- [WORK ORDER]: Among the lines below, keep only those from the one containing "(hroom : idxDiff" through the one containing "case writeRegister =>", and reproduce them exactly.

[Dataset entries]

/-- A held completion is written into a ring that takes it and that the guest's map lets the steward write. -/
theorem drainGuest_one {p : Nat} {h : HeldCpl} {l : List HeldCpl} {c : Chip} (hp : p < 7) (hheld : (mbxOf c p).held = h :: l)
    (hopen : (mbxOf c p).cplOpen = true)
    (hmap : kRangeOk c p .w ((mbxOf c p).cplBase + 16 * ((mbxOf c p).cplProd % 2 ^ (mbxOf c p).cplLog2)) 16 = true) :
    drainGuest p 1 c =
      let d := writeK p ((mbxOf c p).cplBase + 16 * ((mbxOf c p).cplProd % 2 ^ (mbxOf c p).cplLog2)) h.cpl.bytes
        (modMbx p (fun m => { m with held := l }) c)
      let d := modMbx p (fun m => { m with cplProd := (m.cplProd + 1) % 65536 }) d
      if !h.quiet && (mbxOf c p).cplEvent then fire p 0 0 d else d := by
  have hmbx : mbxOf (modMbx p (fun m => { m with held := l }) c) p = { mbxOf c p with held := l } := by
    rw [mbxOf_modMbx, if_pos ⟨rfl, hp⟩]
  refine (drainGuest_succ hheld hopen (writeGuestCpl_of_map ?_ h) 0).trans ?_
  · rw [kRangeOk_modMbx, hmbx]
    exact hmap
  · rw [hmbx, drainGuest]

/-- A result buffer that the host has held for 1 s is a fault (Table 04.11). -/
theorem resultTimeout_of_held {n : Nat} {c : Chip} (hheld : vget c.host.resLen n ≠ 0) :
    resultTimeout n c = hostFault 0x040B (atTime (vget c.host.resSince n + 24000000) c) := by
  rw [resultTimeout, if_neg hheld]

/-- A command that still lacks data 1 s after its last chunk ends (R251). -/
theorem chunkTimeout_of_waiting {h : Long} {m : Cmd} {t : Nat} {c : Chip} (hcmd : findCmd c h = some m) (hsince : m.dataSince = some t)
    (hlacks : dataReady m = false) : chunkTimeout h c = complete m .timeout 0 0 [] (atTime (t + 24000000) c) := by
  simp only [chunkTimeout, hcmd, hsince, hlacks, Bool.false_eq_true, if_false]

/-- Settles O17: each write comes to its register (`writes_of`, `winWrite_mbCtrl` and its like) and each event to its body, and a clause's condition
chooses the branch. -/
theorem mailboxRows : Obligations.MailboxRows := by
  refine ⟨?enable, ?badcfg, ?disable, ?prod, ?prodFault, ?cons, ?consFault, ?record, ?completion, ?resultTimeout, ?chunkTimeout⟩
  case enable =>
    exact fun k ev => writes_of (by decide) (bitsToNat_pair_lt true ev) (fun _ => rfl) fun c hopen ⟨hoff, hrings⟩ =>
      (winWrite_mbCtrl hopen).trans (writeMbCtrl_enable hoff hrings ev)
  case badcfg =>
    exact fun k ev => writes_of (by decide) (bitsToNat_pair_lt true ev) (fun _ => rfl) fun c hopen ⟨hoff, hrings⟩ =>
      (winWrite_mbCtrl hopen).trans (writeMbCtrl_badcfg hoff hrings ev)
  case disable =>
    exact fun k ev => writes_of (by decide) (bitsToNat_pair_lt false ev) (fun _ => rfl) fun c hopen _ =>
      (winWrite_mbCtrl hopen).trans (writeMbCtrl_disable _ ev c)
  case prod =>
    exact fun k v => writes_of (by decide) v.isLt (fun _ => rfl) fun c hopen hroom =>
      (winWrite_cmdProd hopen).trans (writeCmdProd_of_room v.isLt hroom)
  case prodFault =>
    exact fun k v => writes_of (by decide) v.isLt (fun _ => rfl) fun c hopen hover =>
      (winWrite_cmdProd hopen).trans (writeCmdProd_of_overrun hover)
  case cons =>
    exact fun k v => writes_of (by decide) v.isLt (fun _ => rfl) fun c hopen hstand =>
      (winWrite_cplCons hopen).trans (writeCplCons_of_consumed v.isLt hstand)
  case consFault =>
    exact fun k v => writes_of (by decide) v.isLt (fun _ => rfl) fun c hopen hover =>
      (winWrite_cplCons hopen).trans (writeCplCons_of_overrun hover)
  case record =>
    refine fun p => makesLinked_of (recordAcceptance (.guest p)) (fun _ => rfl) fun c hrun ⟨hup, hguest, hen, hread, hnew, hr, hw⟩ => ?_
    rw [← acceptGuest_of_record hrun hguest hen hread hnew hr hw, recordAcceptance, if_neg (by simp [serving_of_up hrun hup])]
  case completion =>
    exact fun p h l => makesLinked_of (fun c => if serving c then postponedWrite (.guest p) c else c) (fun _ => rfl)
      fun c hrun ⟨hup, hheld, hopen, hmap⟩ => (if_pos (serving_of_up hrun hup)).trans (drainGuest_one p.isLt hheld hopen hmap)
  case resultTimeout => exact fun n => makes_of (resultTimeout n.val) (fun _ => rfl) fun c _ hheld => resultTimeout_of_held hheld
  case chunkTimeout =>
    exact fun h m t => makes_of (chunkTimeout h) (fun _ => rfl) fun c _ ⟨hcmd, hsince, hlacks⟩ => chunkTimeout_of_waiting hcmd hsince hlacks

end Sys2Proof.Machine

/-! The host SPI port (R238 to R240, R710 to R713): what each transaction makes of the chip, and obligation O18. -/

namespace Sys2Proof.Machine

/-- A read inside the window, while the port is served, answers the window's bytes (R711). -/
theorem hostRead_of_serving {a : Nat} {c : Chip} (hserve : serving c = true) (ha : a < 4096) (n : Nat) :
    hostRead a n c = hostReply ((List.range n).map fun i => hostByte c (a + i)) c := by
  simp only [hostRead, hostReady, hserve, Nat.not_le.mpr ha, Bool.not_true, Bool.false_eq_true, if_false]

/-- While the port is not served a read answers bytes of 0xFF (R711). -/
theorem hostRead_of_notServing {c : Chip} (hserve : serving c = false) (a n : Nat) : hostRead a n c = hostReply (List.replicate n 0xFF) c := by
  simp only [hostRead, hostReady, hserve, Bool.not_false, if_true]

/-- A write inside the window, while the port is served, is stored. -/
theorem hostWrite_of_serving {a : Nat} {c : Chip} (hserve : serving c = true) (ha : a < 4096) (data : List Byte) :
    hostWrite a data c = hostStore a data [] c := by
  simp only [hostWrite, hostReady, hserve, Nat.not_le.mpr ha, Bool.not_true, Bool.false_eq_true, if_false]

/-- Nothing more to store, and no register begun: the write ends. -/
theorem hostStore_nil (a : Nat) (c : Chip) : hostStore a [] [] c = c := by simp [hostStore]

/-- A byte of a slot or a buffer is stored as it comes. -/
theorem hostStore_buffer {a : Nat} (hlow : 0x40 ≤ a) (hhigh : a < 4096) (b : Byte) (c : Chip) :
    hostStore a [b] [] c = modHost (HostMbx.put a [b]) c := by
  rw [hostStore, Nat.mod_eq_of_lt hhigh, if_pos hlow, hostStore_nil]

/-- A byte that begins a register or goes on with it, and is not its last, is kept until the last one comes (R712). -/
theorem hostStore_begun {a : Nat} (ha : a < 0x40) (hlast : a % 4 ≠ 3) {got : List Byte} (hgot : a % 4 = 0 ∨ got ≠ []) (b : Byte)
    (bs : List Byte) (c : Chip) : hostStore a (b :: bs) got c = hostStore (a + 1) bs (if a % 4 = 0 then [b] else got ++ [b]) c := by
  rw [hostStore, Nat.mod_eq_of_lt (by omega : a < 4096), if_neg (Nat.not_le.mpr ha), if_pos hlast]
  rcases hgot with h | h
  · simp [h]
  · by_cases hz : a % 4 = 0 <;> simp [hz, h]

/-- The fourth byte of a register writes it (R712). -/
theorem hostStore_last {a : Nat} (ha : a < 0x40) (hlast : a % 4 = 3) {got : List Byte} (hgot : got.length = 3) (b : Byte) (bs : List Byte)
    (c : Chip) : hostStore a (b :: bs) got c = hostStore (a + 1) bs [] (hostRegWrite (a / 4 * 4) (leNat (got ++ [b])) c) := by
  have hne : got ≠ [] := by
    rintro rfl
    exact absurd hgot (by decide)
  rw [hostStore, Nat.mod_eq_of_lt (by omega : a < 4096), if_neg (Nat.not_le.mpr ha)]
  simp [hlast, hne, hgot]

/-- Four bytes from the first byte of a register on write that register. -/
theorem hostStore_register {a : Nat} (ha : a < 0x40) (halign : a % 4 = 0) (b0 b1 b2 b3 : Byte) (c : Chip) :
    hostStore a [b0, b1, b2, b3] [] c = hostRegWrite a (leNat [b0, b1, b2, b3]) c := by
  rw [hostStore_begun ha (by omega) (.inl halign), if_pos halign,
    hostStore_begun (by omega) (by omega) (.inr (List.cons_ne_nil _ _)), if_neg (by omega), List.singleton_append,
    hostStore_begun (by omega) (by omega) (.inr (List.cons_ne_nil _ _)), if_neg (by omega),
    hostStore_last (by omega) (by omega) rfl, hostStore_nil, show (a + 1 + 1 + 1) / 4 * 4 = a by omega]
  rfl

/-- A write of a whole register while the port is served. -/
theorem hostWrite_register {a : Nat} {c : Chip} (hserve : serving c = true) (ha : a < 0x40) (halign : a % 4 = 0) (b0 b1 b2 b3 : Byte) :
    hostWrite a [b0, b1, b2, b3] c = hostRegWrite a (leNat [b0, b1, b2, b3]) c := by
  rw [hostWrite_of_serving hserve (by omega), hostStore_register ha halign]

/-- A write of a byte of a slot or a buffer while the port is served. -/
theorem hostWrite_buffer {a : Nat} {c : Chip} (hserve : serving c = true) (hlow : 0x40 < a) (hhigh : a < 4095) (b : Byte) :
    hostWrite a [b] c = modHost (HostMbx.put a [b]) c := by
  rw [hostWrite_of_serving hserve (by omega), hostStore_buffer (by omega) (by omega)]

/-- HM_CMD_PROD moves on as far as the ring of 16 slots has room. -/
theorem hostRegWrite_cmdProd {v : Nat} {c : Chip} (hroom : idxDiff c.host.cmdProd c.host.cmdCons + idxDiff v c.host.cmdProd ≤ 16) :
    hostRegWrite 0x04 v c = modHost (fun h => { h with cmdProd := v % 65536 }) c := by
  simp only [hostRegWrite, hroom, if_true]

/-- Settles O18: each transaction comes to its body (`makesIn_of`, `makes_of`), on four data lines as on one. -/
theorem hostPortRows : Obligations.HostPortRows := by
  refine ⟨?read, ?quadRead, ?readIdle, ?writeRegister, ?writeBuffer, ?quadWriteBuffer, ?quadWriteRegister, fun _ _ => hostRegWrite_cmdProd,
    fun _ _ => rfl, ?portReset, ?badTransaction⟩
  case read => exact fun a n => makesIn_of (hostRead a.toNat n) (fun _ => rfl) fun c ⟨hserve, ha⟩ => hostRead_of_serving hserve ha n
  case quadRead => exact fun a n => makesIn_of (hostRead a.toNat n) (fun _ => rfl) fun c ⟨hserve, ha⟩ => hostRead_of_serving hserve ha n
  case readIdle => exact fun a n => makesIn_of (hostRead a.toNat n) (fun _ => rfl) fun c hserve => hostRead_of_notServing hserve a.toNat n
  case writeRegister =>
    exact fun a b0 b1 b2 b3 => makesIn_of (hostWrite a.toNat [b0, b1, b2, b3]) (fun _ => rfl) fun c ⟨hserve, ha, halign⟩ =>
      hostWrite_register hserve ha halign b0 b1 b2 b3
  case writeBuffer =>
    exact fun a b => makesIn_of (hostWrite a.toNat [b]) (fun _ => rfl) fun c ⟨hserve, hlow, hhigh⟩ => hostWrite_buffer hserve hlow hhigh b
  case quadWriteBuffer =>
    exact fun a b => makesIn_of (hostWrite a.toNat [b]) (fun _ => rfl) fun c ⟨hserve, hlow, hhigh⟩ => hostWrite_buffer hserve hlow hhigh b
  case quadWriteRegister =>
    exact fun a b0 b1 b2 b3 => makesIn_of (hostWrite a.toNat [b0, b1, b2, b3]) (fun _ => rfl) fun c ⟨hserve, ha, halign⟩ =>
      hostWrite_register hserve ha halign b0 b1 b2 b3
  case portReset =>
    exact makesIn_of (fun c => if hostReady c then hostPortReset c else c) (fun _ => rfl) fun c hserve => if_pos hserve
  case badTransaction => exact makes_of hostBad (fun _ => rfl) fun _ _ _ => rfl

end Sys2Proof.Machine

/-! Block transfers and remote mailboxes (R245, R250, R763 to R767, Table 15.9): what each event makes of the chip, and obligation O44. -/

namespace Sys2Proof.Machine

/-! ### Block transfers (R763 to R765) -/

/-- A transfer begun as r may go on with n bytes: its export lets the node write, r lies in the export and in writable memory, and the bytes
lie in r (R763, R764). -/
def BlockFits (c : Chip) (e : Export) (r : RxBlock) (node n : Nat) : Prop :=
  e.lets node none = true ∧ r.off + r.len ≤ e.len ∧ kRangeOk c e.part .w ((e.base + r.off) % 2 ^ 24) r.len = true ∧ r.got + n ≤ r.len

- [ANSWER BOX]:
theorem hostRegWrite_cmdProd {v : Nat} {c : Chip} (hroom : idxDiff c.host.cmdProd c.host.cmdCons + idxDiff v c.host.cmdProd ≤ 16) :
    hostRegWrite 0x04 v c = modHost (fun h => { h with cmdProd := v % 65536 }) c := by
  simp only [hostRegWrite, hroom, if_true]

/-- Settles O18: each transaction comes to its body (`makesIn_of`, `makes_of`), on four data lines as on one. -/
theorem hostPortRows : Obligations.HostPortRows := by
  refine ⟨?read, ?quadRead, ?readIdle, ?writeRegister, ?writeBuffer, ?quadWriteBuffer, ?quadWriteRegister, fun _ _ => hostRegWrite_cmdProd,
    fun _ _ => rfl, ?portReset, ?badTransaction⟩
  case read => exact fun a n => makesIn_of (hostRead a.toNat n) (fun _ => rfl) fun c ⟨hserve, ha⟩ => hostRead_of_serving hserve ha n
  case quadRead => exact fun a n => makesIn_of (hostRead a.toNat n) (fun _ => rfl) fun c ⟨hserve, ha⟩ => hostRead_of_serving hserve ha n
  case readIdle => exact fun a n => makesIn_of (hostRead a.toNat n) (fun _ => rfl) fun c hserve => hostRead_of_notServing hserve a.toNat n
  case writeRegister =>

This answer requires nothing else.